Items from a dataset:
**********

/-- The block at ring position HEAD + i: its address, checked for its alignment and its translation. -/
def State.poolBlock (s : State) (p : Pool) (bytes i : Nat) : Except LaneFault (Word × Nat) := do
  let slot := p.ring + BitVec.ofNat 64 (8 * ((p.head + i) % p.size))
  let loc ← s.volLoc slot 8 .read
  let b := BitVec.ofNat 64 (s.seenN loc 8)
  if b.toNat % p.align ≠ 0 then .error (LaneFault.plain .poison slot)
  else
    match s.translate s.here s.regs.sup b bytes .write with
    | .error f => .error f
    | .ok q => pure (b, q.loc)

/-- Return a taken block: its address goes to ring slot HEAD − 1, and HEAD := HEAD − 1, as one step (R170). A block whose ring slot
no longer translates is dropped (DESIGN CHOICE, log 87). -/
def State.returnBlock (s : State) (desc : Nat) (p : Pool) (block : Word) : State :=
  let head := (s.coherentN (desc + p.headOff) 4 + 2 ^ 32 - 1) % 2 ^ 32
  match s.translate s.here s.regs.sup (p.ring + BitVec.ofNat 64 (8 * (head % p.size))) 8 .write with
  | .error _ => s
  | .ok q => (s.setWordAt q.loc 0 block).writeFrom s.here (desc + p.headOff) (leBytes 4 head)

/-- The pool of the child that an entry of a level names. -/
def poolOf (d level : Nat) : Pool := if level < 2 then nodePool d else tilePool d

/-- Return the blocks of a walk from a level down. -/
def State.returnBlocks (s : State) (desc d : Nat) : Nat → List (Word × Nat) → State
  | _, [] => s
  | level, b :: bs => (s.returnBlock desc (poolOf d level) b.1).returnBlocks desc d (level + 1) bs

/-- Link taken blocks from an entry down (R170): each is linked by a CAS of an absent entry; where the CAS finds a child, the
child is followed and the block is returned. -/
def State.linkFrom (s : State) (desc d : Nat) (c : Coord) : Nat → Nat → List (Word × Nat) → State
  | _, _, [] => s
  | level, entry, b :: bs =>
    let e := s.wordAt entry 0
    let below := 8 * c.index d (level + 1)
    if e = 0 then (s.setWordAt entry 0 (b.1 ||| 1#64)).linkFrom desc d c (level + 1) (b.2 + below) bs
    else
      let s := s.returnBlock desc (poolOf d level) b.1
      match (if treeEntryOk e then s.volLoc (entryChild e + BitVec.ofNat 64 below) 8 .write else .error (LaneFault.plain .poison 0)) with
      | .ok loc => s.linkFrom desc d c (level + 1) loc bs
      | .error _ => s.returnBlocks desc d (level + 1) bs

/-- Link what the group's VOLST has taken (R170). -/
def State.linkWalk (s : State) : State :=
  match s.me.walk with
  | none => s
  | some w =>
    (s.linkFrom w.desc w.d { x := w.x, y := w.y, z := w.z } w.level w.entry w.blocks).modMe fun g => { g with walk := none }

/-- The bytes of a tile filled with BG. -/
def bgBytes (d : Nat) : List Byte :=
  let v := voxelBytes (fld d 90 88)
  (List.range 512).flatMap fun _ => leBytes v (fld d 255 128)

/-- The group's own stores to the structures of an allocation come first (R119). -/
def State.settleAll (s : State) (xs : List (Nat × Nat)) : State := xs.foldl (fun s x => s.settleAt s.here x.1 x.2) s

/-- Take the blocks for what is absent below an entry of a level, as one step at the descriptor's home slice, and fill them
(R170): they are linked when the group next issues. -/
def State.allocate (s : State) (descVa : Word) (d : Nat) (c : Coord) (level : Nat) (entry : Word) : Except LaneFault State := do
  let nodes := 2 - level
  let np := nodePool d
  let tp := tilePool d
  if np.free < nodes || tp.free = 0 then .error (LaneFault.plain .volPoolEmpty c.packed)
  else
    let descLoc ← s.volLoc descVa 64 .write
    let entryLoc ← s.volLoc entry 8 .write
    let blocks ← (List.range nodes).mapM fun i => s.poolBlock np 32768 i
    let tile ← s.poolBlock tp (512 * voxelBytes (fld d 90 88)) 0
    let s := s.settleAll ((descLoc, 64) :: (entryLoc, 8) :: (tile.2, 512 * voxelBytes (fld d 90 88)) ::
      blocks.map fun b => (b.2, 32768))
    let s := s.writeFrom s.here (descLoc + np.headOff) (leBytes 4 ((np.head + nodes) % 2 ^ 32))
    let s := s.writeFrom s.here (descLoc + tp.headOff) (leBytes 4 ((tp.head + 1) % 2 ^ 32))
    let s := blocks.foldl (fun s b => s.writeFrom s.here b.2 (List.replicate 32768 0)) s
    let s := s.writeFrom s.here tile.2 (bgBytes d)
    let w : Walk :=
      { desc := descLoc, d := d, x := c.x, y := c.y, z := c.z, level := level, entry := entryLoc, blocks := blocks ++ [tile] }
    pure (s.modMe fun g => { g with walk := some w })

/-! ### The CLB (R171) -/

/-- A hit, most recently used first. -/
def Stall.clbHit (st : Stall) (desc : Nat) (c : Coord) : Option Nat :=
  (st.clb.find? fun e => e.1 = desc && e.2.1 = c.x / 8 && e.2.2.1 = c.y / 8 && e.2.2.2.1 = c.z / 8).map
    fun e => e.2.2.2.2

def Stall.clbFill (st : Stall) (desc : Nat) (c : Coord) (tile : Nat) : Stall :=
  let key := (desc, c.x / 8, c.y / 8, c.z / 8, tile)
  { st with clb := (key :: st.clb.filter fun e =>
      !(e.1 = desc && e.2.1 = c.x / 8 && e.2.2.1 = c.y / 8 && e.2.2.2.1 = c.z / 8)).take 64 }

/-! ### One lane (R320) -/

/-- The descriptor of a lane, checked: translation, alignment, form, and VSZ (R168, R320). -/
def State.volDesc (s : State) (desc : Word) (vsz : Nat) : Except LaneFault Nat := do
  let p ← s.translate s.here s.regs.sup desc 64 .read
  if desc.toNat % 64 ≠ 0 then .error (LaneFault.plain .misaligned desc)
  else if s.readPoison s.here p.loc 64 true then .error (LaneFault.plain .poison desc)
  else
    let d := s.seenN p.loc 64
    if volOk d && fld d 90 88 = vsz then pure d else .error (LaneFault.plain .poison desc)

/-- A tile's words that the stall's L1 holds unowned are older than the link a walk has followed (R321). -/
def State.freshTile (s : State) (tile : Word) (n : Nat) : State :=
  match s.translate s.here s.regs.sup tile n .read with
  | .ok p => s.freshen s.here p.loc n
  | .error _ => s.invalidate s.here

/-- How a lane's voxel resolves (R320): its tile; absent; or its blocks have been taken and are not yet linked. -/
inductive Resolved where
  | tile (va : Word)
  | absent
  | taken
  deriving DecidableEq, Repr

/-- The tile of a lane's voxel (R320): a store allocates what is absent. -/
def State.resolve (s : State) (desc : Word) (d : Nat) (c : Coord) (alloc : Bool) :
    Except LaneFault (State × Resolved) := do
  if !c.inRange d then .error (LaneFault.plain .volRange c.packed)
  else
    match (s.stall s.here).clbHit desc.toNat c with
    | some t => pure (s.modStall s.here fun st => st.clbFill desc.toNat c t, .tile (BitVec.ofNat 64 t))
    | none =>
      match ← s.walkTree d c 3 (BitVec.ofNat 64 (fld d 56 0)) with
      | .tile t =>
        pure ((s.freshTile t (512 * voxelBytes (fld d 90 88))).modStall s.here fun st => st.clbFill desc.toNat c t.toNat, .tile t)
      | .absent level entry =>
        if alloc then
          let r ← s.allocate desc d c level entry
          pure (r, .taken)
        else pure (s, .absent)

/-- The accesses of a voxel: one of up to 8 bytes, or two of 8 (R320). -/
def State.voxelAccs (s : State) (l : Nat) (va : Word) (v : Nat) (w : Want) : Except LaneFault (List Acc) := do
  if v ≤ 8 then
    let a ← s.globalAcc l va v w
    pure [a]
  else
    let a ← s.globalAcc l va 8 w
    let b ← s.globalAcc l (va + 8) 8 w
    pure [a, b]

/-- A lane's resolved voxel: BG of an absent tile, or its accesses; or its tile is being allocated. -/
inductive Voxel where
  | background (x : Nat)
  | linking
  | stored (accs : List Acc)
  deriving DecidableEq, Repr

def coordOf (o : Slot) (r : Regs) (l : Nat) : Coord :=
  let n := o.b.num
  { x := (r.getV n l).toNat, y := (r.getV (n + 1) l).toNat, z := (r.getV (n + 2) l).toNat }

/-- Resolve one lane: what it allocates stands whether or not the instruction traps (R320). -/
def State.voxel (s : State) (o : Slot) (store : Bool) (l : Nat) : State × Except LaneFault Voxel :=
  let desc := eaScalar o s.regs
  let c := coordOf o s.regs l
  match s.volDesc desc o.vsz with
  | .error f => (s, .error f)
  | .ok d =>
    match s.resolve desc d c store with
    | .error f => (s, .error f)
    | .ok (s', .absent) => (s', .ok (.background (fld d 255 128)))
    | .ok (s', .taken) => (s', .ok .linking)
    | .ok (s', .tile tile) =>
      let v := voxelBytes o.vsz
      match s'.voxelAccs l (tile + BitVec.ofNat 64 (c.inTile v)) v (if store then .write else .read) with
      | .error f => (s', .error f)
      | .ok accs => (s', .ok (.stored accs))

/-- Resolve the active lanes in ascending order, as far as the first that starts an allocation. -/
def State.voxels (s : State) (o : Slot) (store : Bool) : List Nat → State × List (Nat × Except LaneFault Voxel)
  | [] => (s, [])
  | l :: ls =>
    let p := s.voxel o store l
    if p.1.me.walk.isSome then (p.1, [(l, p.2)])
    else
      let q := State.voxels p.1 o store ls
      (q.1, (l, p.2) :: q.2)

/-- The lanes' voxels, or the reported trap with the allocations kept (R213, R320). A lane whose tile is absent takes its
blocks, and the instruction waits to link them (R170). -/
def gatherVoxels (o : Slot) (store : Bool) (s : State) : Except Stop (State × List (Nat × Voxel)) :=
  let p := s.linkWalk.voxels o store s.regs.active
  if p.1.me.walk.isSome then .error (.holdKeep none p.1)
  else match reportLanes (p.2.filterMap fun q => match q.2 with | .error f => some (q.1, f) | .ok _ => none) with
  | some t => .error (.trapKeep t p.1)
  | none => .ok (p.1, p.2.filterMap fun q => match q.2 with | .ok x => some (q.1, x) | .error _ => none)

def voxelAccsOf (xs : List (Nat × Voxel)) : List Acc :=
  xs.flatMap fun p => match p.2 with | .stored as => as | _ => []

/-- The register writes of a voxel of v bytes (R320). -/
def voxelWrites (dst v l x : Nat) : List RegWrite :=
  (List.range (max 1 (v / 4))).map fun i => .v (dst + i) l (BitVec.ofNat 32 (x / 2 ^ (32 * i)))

**********

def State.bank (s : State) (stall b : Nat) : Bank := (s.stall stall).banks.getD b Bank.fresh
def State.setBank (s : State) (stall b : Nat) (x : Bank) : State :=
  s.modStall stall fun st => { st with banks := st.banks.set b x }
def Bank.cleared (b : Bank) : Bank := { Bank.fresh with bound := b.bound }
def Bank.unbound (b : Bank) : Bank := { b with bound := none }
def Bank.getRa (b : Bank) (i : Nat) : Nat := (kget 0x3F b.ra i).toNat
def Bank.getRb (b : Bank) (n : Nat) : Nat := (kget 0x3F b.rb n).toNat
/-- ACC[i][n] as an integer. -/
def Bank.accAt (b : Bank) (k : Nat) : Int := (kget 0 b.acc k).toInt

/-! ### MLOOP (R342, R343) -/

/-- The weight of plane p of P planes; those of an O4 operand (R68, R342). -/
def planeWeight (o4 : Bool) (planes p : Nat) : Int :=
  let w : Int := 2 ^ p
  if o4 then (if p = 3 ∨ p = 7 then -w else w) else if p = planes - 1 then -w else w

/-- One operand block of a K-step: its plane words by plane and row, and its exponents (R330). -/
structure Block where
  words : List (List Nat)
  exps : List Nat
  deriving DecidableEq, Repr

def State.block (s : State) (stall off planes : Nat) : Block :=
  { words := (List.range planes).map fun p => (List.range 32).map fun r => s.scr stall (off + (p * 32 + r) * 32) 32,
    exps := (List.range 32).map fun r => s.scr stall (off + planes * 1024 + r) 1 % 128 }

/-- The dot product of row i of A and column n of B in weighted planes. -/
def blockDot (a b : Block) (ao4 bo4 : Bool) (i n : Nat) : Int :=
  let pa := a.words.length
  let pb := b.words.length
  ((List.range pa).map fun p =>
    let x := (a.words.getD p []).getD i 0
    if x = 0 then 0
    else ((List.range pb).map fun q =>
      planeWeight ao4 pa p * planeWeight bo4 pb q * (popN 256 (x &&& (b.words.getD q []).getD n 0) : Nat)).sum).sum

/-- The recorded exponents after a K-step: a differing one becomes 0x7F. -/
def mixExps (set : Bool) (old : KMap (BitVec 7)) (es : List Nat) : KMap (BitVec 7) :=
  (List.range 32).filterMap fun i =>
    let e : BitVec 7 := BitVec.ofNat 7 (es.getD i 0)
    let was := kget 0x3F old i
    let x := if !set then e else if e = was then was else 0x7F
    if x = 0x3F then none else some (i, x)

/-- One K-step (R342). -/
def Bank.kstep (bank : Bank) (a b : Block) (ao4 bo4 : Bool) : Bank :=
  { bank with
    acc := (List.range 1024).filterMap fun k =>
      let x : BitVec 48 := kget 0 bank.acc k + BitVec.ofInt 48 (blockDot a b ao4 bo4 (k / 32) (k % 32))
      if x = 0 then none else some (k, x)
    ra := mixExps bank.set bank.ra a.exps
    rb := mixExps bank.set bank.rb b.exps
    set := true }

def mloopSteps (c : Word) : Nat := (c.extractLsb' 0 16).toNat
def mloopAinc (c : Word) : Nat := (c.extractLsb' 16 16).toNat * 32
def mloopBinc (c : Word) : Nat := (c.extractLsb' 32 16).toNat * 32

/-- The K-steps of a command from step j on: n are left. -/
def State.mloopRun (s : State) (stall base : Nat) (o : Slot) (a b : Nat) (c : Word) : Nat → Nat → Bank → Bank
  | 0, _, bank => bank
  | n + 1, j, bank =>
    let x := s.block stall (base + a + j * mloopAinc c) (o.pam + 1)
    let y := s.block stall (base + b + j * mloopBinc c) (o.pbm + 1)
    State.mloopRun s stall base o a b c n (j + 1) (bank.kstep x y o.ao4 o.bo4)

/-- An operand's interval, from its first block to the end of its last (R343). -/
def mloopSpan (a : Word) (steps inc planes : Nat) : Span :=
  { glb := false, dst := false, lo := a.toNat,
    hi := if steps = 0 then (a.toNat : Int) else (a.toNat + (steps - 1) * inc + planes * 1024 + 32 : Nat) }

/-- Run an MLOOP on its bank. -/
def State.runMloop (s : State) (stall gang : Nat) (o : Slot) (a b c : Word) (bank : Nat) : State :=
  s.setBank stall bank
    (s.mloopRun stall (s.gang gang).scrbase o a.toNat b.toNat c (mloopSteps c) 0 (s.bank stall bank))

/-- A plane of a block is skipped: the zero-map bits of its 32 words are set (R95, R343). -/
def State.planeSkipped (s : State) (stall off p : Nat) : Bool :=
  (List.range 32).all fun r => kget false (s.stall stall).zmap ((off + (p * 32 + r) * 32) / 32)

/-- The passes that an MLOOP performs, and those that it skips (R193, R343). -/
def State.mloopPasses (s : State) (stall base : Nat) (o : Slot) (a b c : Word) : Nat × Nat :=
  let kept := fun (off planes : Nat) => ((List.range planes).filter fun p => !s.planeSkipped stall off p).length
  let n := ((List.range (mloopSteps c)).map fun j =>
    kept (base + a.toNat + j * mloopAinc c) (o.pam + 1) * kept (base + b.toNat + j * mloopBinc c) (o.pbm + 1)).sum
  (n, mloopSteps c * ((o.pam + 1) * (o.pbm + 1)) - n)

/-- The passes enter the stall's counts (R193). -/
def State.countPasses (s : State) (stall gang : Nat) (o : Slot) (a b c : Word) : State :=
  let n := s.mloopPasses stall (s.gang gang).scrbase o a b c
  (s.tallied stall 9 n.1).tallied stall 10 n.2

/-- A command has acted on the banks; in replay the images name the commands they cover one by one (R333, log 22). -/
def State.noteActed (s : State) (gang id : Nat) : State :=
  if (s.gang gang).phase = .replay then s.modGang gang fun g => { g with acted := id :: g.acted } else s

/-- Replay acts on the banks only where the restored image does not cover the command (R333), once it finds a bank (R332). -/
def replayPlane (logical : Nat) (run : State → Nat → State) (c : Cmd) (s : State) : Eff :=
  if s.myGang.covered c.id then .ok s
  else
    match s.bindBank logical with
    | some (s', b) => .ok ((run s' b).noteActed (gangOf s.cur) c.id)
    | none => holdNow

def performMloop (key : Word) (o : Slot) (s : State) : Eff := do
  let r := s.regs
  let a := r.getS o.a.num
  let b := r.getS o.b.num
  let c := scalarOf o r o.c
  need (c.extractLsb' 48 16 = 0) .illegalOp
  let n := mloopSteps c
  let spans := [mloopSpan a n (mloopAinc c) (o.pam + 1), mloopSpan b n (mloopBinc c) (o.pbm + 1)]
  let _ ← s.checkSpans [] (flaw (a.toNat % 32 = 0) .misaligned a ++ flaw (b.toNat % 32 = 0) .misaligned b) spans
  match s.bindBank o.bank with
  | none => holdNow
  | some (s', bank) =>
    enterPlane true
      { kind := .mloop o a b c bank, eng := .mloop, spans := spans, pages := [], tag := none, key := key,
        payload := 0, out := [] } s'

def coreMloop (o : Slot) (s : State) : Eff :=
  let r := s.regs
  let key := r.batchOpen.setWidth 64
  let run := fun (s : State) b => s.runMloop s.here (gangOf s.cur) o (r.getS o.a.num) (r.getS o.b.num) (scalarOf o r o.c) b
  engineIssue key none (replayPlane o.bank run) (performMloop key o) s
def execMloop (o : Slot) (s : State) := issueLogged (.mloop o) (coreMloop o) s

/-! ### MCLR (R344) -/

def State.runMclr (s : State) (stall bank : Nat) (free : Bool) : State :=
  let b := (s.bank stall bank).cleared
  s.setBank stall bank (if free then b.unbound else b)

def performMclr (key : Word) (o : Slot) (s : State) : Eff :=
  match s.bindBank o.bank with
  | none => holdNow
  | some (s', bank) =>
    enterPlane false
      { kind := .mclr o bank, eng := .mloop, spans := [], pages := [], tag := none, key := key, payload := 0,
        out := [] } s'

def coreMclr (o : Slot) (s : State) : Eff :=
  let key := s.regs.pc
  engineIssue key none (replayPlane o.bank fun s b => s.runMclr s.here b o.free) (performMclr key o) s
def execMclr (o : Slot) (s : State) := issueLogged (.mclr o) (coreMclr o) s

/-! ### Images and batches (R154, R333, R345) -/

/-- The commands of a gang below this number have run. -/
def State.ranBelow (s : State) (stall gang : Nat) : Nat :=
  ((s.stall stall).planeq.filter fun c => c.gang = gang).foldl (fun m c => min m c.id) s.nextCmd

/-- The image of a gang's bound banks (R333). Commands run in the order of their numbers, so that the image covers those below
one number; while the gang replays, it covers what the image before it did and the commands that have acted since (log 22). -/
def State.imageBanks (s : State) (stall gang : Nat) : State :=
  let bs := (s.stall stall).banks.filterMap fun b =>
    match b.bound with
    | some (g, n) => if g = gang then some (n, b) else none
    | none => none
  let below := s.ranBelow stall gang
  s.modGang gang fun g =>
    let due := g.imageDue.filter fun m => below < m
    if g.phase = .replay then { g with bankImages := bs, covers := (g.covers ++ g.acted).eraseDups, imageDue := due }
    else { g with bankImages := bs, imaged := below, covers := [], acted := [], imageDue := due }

**********

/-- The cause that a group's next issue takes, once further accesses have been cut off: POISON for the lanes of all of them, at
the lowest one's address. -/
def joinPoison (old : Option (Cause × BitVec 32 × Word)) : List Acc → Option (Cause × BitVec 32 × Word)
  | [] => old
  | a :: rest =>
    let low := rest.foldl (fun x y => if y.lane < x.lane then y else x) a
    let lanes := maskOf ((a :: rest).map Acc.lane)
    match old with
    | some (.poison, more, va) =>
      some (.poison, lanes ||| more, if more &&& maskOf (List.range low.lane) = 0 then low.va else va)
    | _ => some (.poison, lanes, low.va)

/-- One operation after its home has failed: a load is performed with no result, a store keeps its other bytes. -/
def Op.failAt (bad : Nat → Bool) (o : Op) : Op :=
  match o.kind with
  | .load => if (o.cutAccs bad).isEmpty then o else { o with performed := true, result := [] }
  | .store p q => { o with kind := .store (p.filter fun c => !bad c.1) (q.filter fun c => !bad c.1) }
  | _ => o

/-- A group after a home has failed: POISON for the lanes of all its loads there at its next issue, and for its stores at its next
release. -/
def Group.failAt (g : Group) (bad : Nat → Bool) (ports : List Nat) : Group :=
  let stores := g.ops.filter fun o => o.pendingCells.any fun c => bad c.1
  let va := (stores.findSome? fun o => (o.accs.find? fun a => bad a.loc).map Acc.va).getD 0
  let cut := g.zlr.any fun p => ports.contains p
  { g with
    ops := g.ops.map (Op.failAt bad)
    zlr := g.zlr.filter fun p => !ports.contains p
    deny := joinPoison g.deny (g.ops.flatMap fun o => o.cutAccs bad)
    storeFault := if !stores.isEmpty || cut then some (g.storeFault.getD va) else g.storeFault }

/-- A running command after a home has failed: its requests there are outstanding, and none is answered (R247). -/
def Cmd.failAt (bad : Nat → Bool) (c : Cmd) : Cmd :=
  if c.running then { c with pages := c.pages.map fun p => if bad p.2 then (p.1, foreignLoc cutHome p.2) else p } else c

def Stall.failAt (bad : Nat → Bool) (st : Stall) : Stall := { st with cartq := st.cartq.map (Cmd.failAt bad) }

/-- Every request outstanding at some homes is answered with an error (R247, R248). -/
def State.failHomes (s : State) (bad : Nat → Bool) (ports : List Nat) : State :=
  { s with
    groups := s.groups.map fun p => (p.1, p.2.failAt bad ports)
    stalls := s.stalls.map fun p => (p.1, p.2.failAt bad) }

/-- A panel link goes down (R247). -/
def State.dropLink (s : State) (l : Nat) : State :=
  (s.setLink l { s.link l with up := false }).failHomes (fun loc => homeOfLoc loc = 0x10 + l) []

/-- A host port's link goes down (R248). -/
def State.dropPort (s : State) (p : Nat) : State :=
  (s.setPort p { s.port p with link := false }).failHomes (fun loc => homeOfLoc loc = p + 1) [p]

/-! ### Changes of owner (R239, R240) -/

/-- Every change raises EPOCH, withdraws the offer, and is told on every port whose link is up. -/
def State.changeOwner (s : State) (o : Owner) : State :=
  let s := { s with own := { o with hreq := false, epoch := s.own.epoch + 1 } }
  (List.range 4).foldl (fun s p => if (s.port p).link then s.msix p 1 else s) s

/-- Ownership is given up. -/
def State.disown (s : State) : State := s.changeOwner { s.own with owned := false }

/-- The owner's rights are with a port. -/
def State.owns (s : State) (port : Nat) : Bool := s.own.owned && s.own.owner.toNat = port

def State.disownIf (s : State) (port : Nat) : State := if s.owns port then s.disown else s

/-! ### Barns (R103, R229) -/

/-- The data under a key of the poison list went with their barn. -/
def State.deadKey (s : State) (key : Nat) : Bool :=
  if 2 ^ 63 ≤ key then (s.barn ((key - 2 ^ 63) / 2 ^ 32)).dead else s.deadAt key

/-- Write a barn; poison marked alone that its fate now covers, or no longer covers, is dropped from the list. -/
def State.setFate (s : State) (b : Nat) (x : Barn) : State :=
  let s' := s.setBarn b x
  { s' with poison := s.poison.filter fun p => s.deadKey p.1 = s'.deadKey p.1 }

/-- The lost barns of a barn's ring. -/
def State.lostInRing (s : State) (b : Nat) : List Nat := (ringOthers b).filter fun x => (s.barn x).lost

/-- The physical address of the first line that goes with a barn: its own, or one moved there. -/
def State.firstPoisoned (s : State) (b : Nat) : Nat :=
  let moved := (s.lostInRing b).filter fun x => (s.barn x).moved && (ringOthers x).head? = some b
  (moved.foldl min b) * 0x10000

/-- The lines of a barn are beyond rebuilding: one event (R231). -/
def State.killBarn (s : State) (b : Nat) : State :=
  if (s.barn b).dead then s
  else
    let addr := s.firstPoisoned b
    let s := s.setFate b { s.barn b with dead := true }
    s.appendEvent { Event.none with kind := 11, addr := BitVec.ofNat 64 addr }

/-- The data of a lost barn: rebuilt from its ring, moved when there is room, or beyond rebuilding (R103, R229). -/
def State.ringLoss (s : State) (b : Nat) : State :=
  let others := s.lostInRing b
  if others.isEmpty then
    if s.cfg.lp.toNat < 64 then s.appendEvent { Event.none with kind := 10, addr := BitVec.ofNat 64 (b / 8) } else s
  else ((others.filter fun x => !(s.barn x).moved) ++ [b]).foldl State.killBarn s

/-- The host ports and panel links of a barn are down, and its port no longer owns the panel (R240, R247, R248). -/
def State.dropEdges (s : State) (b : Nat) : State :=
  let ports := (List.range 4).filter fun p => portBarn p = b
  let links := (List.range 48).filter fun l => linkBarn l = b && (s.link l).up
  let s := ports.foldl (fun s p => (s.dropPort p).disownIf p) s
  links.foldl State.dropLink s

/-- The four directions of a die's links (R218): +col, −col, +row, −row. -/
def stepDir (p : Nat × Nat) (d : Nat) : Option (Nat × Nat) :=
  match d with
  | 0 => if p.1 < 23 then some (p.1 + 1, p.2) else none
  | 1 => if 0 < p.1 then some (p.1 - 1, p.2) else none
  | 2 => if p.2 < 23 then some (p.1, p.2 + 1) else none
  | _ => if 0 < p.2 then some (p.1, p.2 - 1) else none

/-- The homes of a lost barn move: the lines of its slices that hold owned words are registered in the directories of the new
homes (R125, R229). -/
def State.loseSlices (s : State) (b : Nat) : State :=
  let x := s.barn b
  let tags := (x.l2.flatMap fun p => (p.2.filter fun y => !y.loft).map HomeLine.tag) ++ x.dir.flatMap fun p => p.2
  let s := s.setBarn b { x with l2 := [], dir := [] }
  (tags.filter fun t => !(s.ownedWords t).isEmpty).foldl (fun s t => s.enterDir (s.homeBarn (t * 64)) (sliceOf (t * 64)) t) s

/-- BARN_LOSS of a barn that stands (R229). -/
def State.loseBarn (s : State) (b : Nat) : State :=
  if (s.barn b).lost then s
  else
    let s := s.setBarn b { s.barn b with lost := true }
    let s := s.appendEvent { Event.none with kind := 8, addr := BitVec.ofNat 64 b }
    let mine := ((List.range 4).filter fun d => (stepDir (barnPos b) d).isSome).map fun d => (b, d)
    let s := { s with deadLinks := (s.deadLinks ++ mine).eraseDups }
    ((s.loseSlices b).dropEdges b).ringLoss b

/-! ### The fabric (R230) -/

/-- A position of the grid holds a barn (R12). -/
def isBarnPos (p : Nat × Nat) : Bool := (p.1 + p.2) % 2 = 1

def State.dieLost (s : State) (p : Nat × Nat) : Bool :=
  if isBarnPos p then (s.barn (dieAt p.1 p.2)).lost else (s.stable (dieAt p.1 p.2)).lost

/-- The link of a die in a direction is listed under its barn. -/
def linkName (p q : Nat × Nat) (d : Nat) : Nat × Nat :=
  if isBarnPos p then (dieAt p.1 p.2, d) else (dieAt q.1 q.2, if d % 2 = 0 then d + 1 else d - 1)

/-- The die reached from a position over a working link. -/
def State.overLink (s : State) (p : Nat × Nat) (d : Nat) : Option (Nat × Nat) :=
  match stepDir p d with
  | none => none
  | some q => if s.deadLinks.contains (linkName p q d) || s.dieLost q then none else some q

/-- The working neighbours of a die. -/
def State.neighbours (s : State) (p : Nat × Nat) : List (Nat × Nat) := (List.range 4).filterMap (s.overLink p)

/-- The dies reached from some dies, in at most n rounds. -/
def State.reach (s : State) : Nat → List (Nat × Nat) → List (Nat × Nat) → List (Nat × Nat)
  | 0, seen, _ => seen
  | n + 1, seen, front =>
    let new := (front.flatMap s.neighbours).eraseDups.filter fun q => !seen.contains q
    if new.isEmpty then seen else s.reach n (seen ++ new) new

**********

== ACTION ITEM ==
In the data above, find the line that contains "(s.mloopRun stall (s.gang" and the line that contains "(R193, R343). -/". Repeat exactly those lines and every line between them, and only those.

== ANSWER TO THE EXERCISE ==
    (s.mloopRun stall (s.gang gang).scrbase o a.toNat b.toNat c (mloopSteps c) 0 (s.bank stall bank))

/-- A plane of a block is skipped: the zero-map bits of its 32 words are set (R95, R343). -/
def State.planeSkipped (s : State) (stall off p : Nat) : Bool :=
  (List.range 32).all fun r => kget false (s.stall stall).zmap ((off + (p * 32 + r) * 32) / 32)

/-- The passes that an MLOOP performs, and those that it skips (R193, R343). -/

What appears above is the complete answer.